-- ==== Sys2Proof/Machine/Render.lean ====
section
/-! DEFINITION. The render period of a domain (R28–R32): object path, matrix, speaker chain, convolution, HALO, tile ports, and
what is published (R125, R137, R156, R160–R187, R206–R213, R388). -/

namespace Sys2Proof.Machine

def renderMod (d : Dev) (n : Nat) (f : DomRender → DomRender) : Dev := { d with render := { d.render with dom := tabMod d.render.dom n f } }
def getRender (d : Dev) (n : Nat) : DomRender := tabGet d.render.dom n
/-- Domain n renders objects (R477). -/
def objsRender (d : Dev) (n : Nat) : Bool := domRenders d n && rendersObjects (pathMode d)
/-- A follower whose state regions the leader's copy writes (R390). -/
def renderHeld (d : Dev) : Bool := mode d == .twin && d.twin.state == .resync && d.twin.b0.isSome
/-- The image that runs in domain n has the task of built-in instance i, and it was cancelled in this period or completed void (R294, R299). -/
def baseCut (d : Dev) (n i : Nat) : Bool :=
  let T := d.tiles
  match domSlot T.sched n with
  | none => (tabGet T.sched.baseCancel n).contains i
  | some _ => (domTasks T.sched n).any (fun k => let t := getTask T k; t.builtin == some i && t.state == .done && t.outcome != .ok)
def missedIn (r : DomRender) (w i : Nat) : Bool := r.missed.contains (w, i)

/-! The object path. -/

/-- The source sample of an object that landed at k (R82, R83). -/
def objInput (d : Dev) (o : Obj) (k : MT) : Int :=
  let one (s : Src) : Int := if s.kind = 0 then 0 else srcAt d (objSrc s) k
  fadeOf k (one o.src) (o.srcFade.map (fun f => (one f.1, f.2)))

/-- OP_OBJPATH of the objects of domain n on the block that landed from k. -/
def objsPath (d : Dev) (n : Nat) (k : MT) : Dev :=
  ((d.scene.objs.filter (fun kv => objCharged kv.2 && objOf d n kv.2)).map Prod.fst).foldl (fun d no =>
    let o := getObj d.scene no
    let r := pathBlock o.pathCfg (rateOf d n) o.path k ((List.range 16).map (fun i => objInput d o (k + BitVec.ofNat 32 i)))
    let m : Mix := { obj := no, dir := r.2.1.map Prod.fst, dec := r.2.1.map Prod.snd, clips := r.2.2, void := pathVoid o.pathCfg o.path k }
    renderMod (sceneMod d (fun s => objMod s no (fun o => { o with path := r.1 }))) n (fun x => { x with mixes := x.mixes ++ [m] })) d

/-- The sample state of a void block in place of the computed one; changes made since stay (R156). -/
def pathRollback (p v : PathState) : PathState :=
  { p with line := v.line, shelfX := v.shelfX, shelfY := v.shelfY,
           decor := match p.decor, v.decor with
             | some a, some b => if a.filter = b.filter then some b else some a
             | a, _ => a,
           decorOld := p.decorOld.map (fun o => ((v.decorOld.find? (fun q => q.2 == o.2)).map (fun q => (q.1, o.2))).getD o) }

/-- The blocks of the objects p names are void (R156). -/
def voidObjs (d : Dev) (n : Nat) (p : Nat → Bool) : Dev :=
  let ms := (getRender d n).mixes.filter (fun m => p m.obj)
  let d := sceneMod d (fun s => ms.foldl (fun s m => cntMod (objMod s m.obj (fun o => { o with path := pathRollback o.path m.void })) n
    (fun c => { c with pathVoid := cInc c.pathVoid })) s)
  renderMod d n (fun x => { x with mixes := x.mixes.filter (fun m => !p m.obj) })

/-! The matrix (R118, R124, R125). -/

/-- The object signals s(k) of a period with their clips: object, its 16 samples. -/
def objSignals (d : Dev) (r : DomRender) (k : MT) : List (Obj × List (Int × Nat)) :=
  r.mixes.map (fun m =>
    let o := getObj d.scene m.obj
    (o, (List.range 16).map (fun i =>
      let kk := k + BitVec.ofNat 32 i
      satClip (shrRne (rampAt o.cdir kk * m.dir.getD i 0 + rampAt o.cdec kk * m.dec.getD i 0) 28))))

/-- Column c over the block, with clips. -/
def matrixCol (ss : List (Obj × List (Int × Nat))) (c : Nat) (k : MT) : List (Int × Nat) :=
  let es := ss.filterMap (fun s => (s.1.ents.find? (fun e => e.1 == c)).map (fun e => (e.2, s.2)))
  (List.range 16).map (fun i =>
    let kk := k + BitVec.ofNat 32 i
    satClip (shrRne (es.foldl (fun a e => a + rampAt e.1 kk * (e.2.getD i (0, 0)).1) 0) 28))

/-- The columns of domain n after the matrix: clips counted; zeros while PRISM does not run. -/
def matrixOut (d : Dev) (n : Nat) (r : DomRender) (k : MT) : Dev × Tab (List Int) :=
  let ss := if d.scene.prismCtrl.getLsbD 0 then objSignals d r k else []
  let d := sceneMod d (fun s =>
    cntMod { s with objmixClip := cAdd s.objmixClip (ss.foldl (fun a x => a + x.2.foldl (fun b y => b + y.2) 0) 0) } n
      (fun c => { c with pathClip := cAdd c.pathClip (r.mixes.foldl (fun a m => a + m.clips) 0) }))
  ((d.scene.cols.filter (fun kv => colOf d n kv.1)).map Prod.fst).foldl (fun (a : Dev × Tab (List Int)) c =>
    let ys := matrixCol ss c k
    let ys := if r.objsEnd then ys.zipIdx.map (fun p => ((mulGain p.1.1 (fadeAt k (k + BitVec.ofNat 32 p.2))).1, p.1.2)) else ys
    let d := sceneMod a.1 (fun s => { s with cols := tabMod s.cols c (fun x => { x with clip := cAdd x.clip (ys.foldl (fun b y => b + y.2) 0) }) })
    (d, tabSet a.2 c (ys.map Prod.fst))) (d, [])

/-! The speaker chain (R160–R168). -/

/-- The matrix groups that OP_CHAIN of column group g waits for: its own, and those of the members that feed a destination in it (R161). -/
def chainWaits (d : Dev) (g : Nat) : List Nat :=
  let fed := (List.range 16).filter (fun b => let x := tabGet d.chain.groups b; x.order != 0 && x.dests.any (fun q => q / 32 == g))
  let members := (d.scene.cols.map Prod.fst).filter (fun c => fed.any (fun b => isMember d.chain (bassLayout d) (boundCol d) b c))
  (g :: members.map (· / 32)).eraseDups

/-- The chain group of a column is void in this period: a matrix group that it waits for was cut, or its OP_CHAIN was (R161, R186). -/
def chainCut (d : Dev) (n : Nat) (r : DomRender) (c : Nat) : Bool :=
  (chainWaits d (c / 32)).any (missedIn r 3) || missedIn r 4 (c / 32) || baseCut d n (chainInst (c / 32))

/-- What a path that a crossfade leaves gives beside the one in force. -/
def stageMix {α : Type} (fade : Option (StageFade α)) (k : MT) (new : Int) (old : α → Int × α × Nat) : Int × Option (StageFade α) × Nat :=
  match fade with
  | none => (new, none, 0)
  | some f => let r := old f.old; (xfade f.n (mtDiff k f.t) r.1 new, some { f with old := r.2.1 }, r.2.2)

/-- Bass management and EQ of column c for sample k. -/
def headStep (c : Nat) (f : Nat) (k : MT) (xs : Nat → Int) (s : ChainState) : ChainState × Int × Nat :=
  let b := bassStep s.bass f xs c
  let bm := stageMix s.bassOld k b.1 (fun p => bassStep p f xs c)
  let e := eqStep s.eq bm.1
  let em := stageMix s.eqOld k e.1 (fun p => eqStep p bm.1)
  ({ s with bass := b.2.1, bassOld := bm.2.1, eq := e.2.1, eqOld := em.2.1 }, em.1, b.2.2 + bm.2.2 + e.2.2 + em.2.2)

/-- The EQ and crossover state of a void block (R186). -/
def headVoid (s : ChainState) : ChainState :=
  let bass (p : BassPath) : BassPath := { role := p.role }
  { s with bass := bass s.bass, bassOld := s.bassOld.map (fun f => { f with old := bass f.old }),
           eq := { s.eq with st := [] }, eqOld := s.eqOld.map (fun f => { f with old := { f.old with st := [] } }) }

/-- Sixteen steps of a stage of column c. -/
def overBlock {α : Type} (k : MT) (a : α) (f : α → Nat → MT → α × Int × Nat) : α × List Int × Nat :=
  (List.range 16).foldl (fun (r : α × List Int × Nat) i =>
    let x := f r.1 i (k + BitVec.ofNat 32 i)
    (x.1, r.2.1 ++ [x.2.1], r.2.2 + x.2.2)) (a, [], 0)

/-- The channel whose input is column c: the one that serves it in its active set, else one without an active extent whose other set
names it, which passes the column unchanged and fills its state (R188, R190, R200). -/
def colChan (d : Dev) (c : Nat) : Option Nat :=
  let has (x : MChan) : Bool := chanTarget x == some (0, c)
  ((d.mantle.ch.find? (fun kv => has kv.2 && (extOf kv.2 kv.2.activeB).isSome)).or (d.mantle.ch.find? (fun kv => has kv.2))).map Prod.fst

/-- The FIR stage of a column (R160, R162, R204): bypass and commit crossfades, one crossfade where both start together. -/
def firOut (c : Chain1) (fade : Option MFade) (k : MT) (x new : Int) (old : Option Int) : Int :=
  let mix := chanMix fade k new old
  match c.st.firOld with
  | none => if c.st.firOn then mix else x
  | some o =>
    match fade, old with
    | some f, some y =>
      if f.b - 16 = o.t then xfade f.n (mtDiff k o.t) (if o.old then y else x) (if c.st.firOn then new else x)
      else xfade o.n (mtDiff k o.t) (if o.old then mix else x) (if c.st.firOn then mix else x)
    | _, _ => xfade o.n (mtDiff k o.t) (if o.old then new else x) (if c.st.firOn then new else x)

********

The first line of the entries above and every line after it, up to and including the line with "def objsRender (d", should be set down exactly.

• **Solved problem**
-- ==== Sys2Proof/Machine/Render.lean ====
section
/-! DEFINITION. The render period of a domain (R28–R32): object path, matrix, speaker chain, convolution, HALO, tile ports, and
what is published (R125, R137, R156, R160–R187, R206–R213, R388). -/

namespace Sys2Proof.Machine

def renderMod (d : Dev) (n : Nat) (f : DomRender → DomRender) : Dev := { d with render := { d.render with dom := tabMod d.render.dom n f } }
def getRender (d : Dev) (n : Nat) : DomRender := tabGet d.render.dom n
/-- Domain n renders objects (R477). -/
def objsRender (d : Dev) (n : Nat) : Bool := domRenders d n && rendersObjects (pathMode d)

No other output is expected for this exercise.